*Stored items*.
+===+

-- ==== Sys2Proof/Tests/WitnessSystem.lean ====
section
/-!
SUPPORT. Witnesses: a small state for every system register read and written, and for every step of the key, measurement and attestation engines.
-/

namespace Sys2Proof.Tests.WitnessSystem

open Sys2Proof.Machine Sys2Proof.Rules

set_option Elab.async false

/-- Group 0 with its source register 2 at v, in a mode; or the control processor of link die 0. -/
def sys0 (mode : Mode) (v : Nat) : State :=
  { groups := [(0, { mode := mode, budget := 8, task := 1, s := [(2, BitVec.ofNat 64 v)] })]
    tasks := [(1, { plan := 1, stage := 0, die := 0, running := true, groups := [0], live := [0] })] }
def cp0 (v : Nat) : State := { groups := [(90128, { mode := .control, s := [(2, BitVec.ofNat 64 v)] })], cur := 90128 }

/-- What the statement on reads says of a read. -/
def ReadsSys (i : Instr) (s t : State) : Prop :=
  ∃ m r d n v, i = .sysr m r d ∧ r.toNat = n ∧ Issuing s ∧ mayRead n s.me.mode = true ∧ (isCounter n = true → HasRoom s)
    ∧ SysValue s n v ∧ t = if isCounter n then finished s m (s.me.pc + 4) (sResult s d v) else done m (withS s d v)

/-- What the statement on writes says of a write. -/
def WritesSys (i : Instr) (s t : State) : Prop :=
  ∃ m a n v u x, Writer i m a n ∧ Issuing s ∧ mayWrite n s.me.mode = true ∧ (n < 8 → u = s) ∧ (8 ≤ n → Settles s u)
    ∧ sReg s a = v ∧ SysWrite u n v x ∧ t = done m x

+===+

*Work to complete*. Set down each record verbatim.

*Response to this exercise*.
-- ==== Sys2Proof/Tests/WitnessSystem.lean ====
section
/-!
SUPPORT. Witnesses: a small state for every system register read and written, and for every step of the key, measurement and attestation engines.
-/

namespace Sys2Proof.Tests.WitnessSystem

open Sys2Proof.Machine Sys2Proof.Rules

set_option Elab.async false

/-- Group 0 with its source register 2 at v, in a mode; or the control processor of link die 0. -/
def sys0 (mode : Mode) (v : Nat) : State :=
  { groups := [(0, { mode := mode, budget := 8, task := 1, s := [(2, BitVec.ofNat 64 v)] })]
    tasks := [(1, { plan := 1, stage := 0, die := 0, running := true, groups := [0], live := [0] })] }
def cp0 (v : Nat) : State := { groups := [(90128, { mode := .control, s := [(2, BitVec.ofNat 64 v)] })], cur := 90128 }

/-- What the statement on reads says of a read. -/
def ReadsSys (i : Instr) (s t : State) : Prop :=
  ∃ m r d n v, i = .sysr m r d ∧ r.toNat = n ∧ Issuing s ∧ mayRead n s.me.mode = true ∧ (isCounter n = true → HasRoom s)
    ∧ SysValue s n v ∧ t = if isCounter n then finished s m (s.me.pc + 4) (sResult s d v) else done m (withS s d v)

/-- What the statement on writes says of a write. -/
def WritesSys (i : Instr) (s t : State) : Prop :=
  ∃ m a n v u x, Writer i m a n ∧ Issuing s ∧ mayWrite n s.me.mode = true ∧ (n < 8 → u = s) ∧ (8 ≤ n → Settles s u)
    ∧ sReg s a = v ∧ SysWrite u n v x ∧ t = done m x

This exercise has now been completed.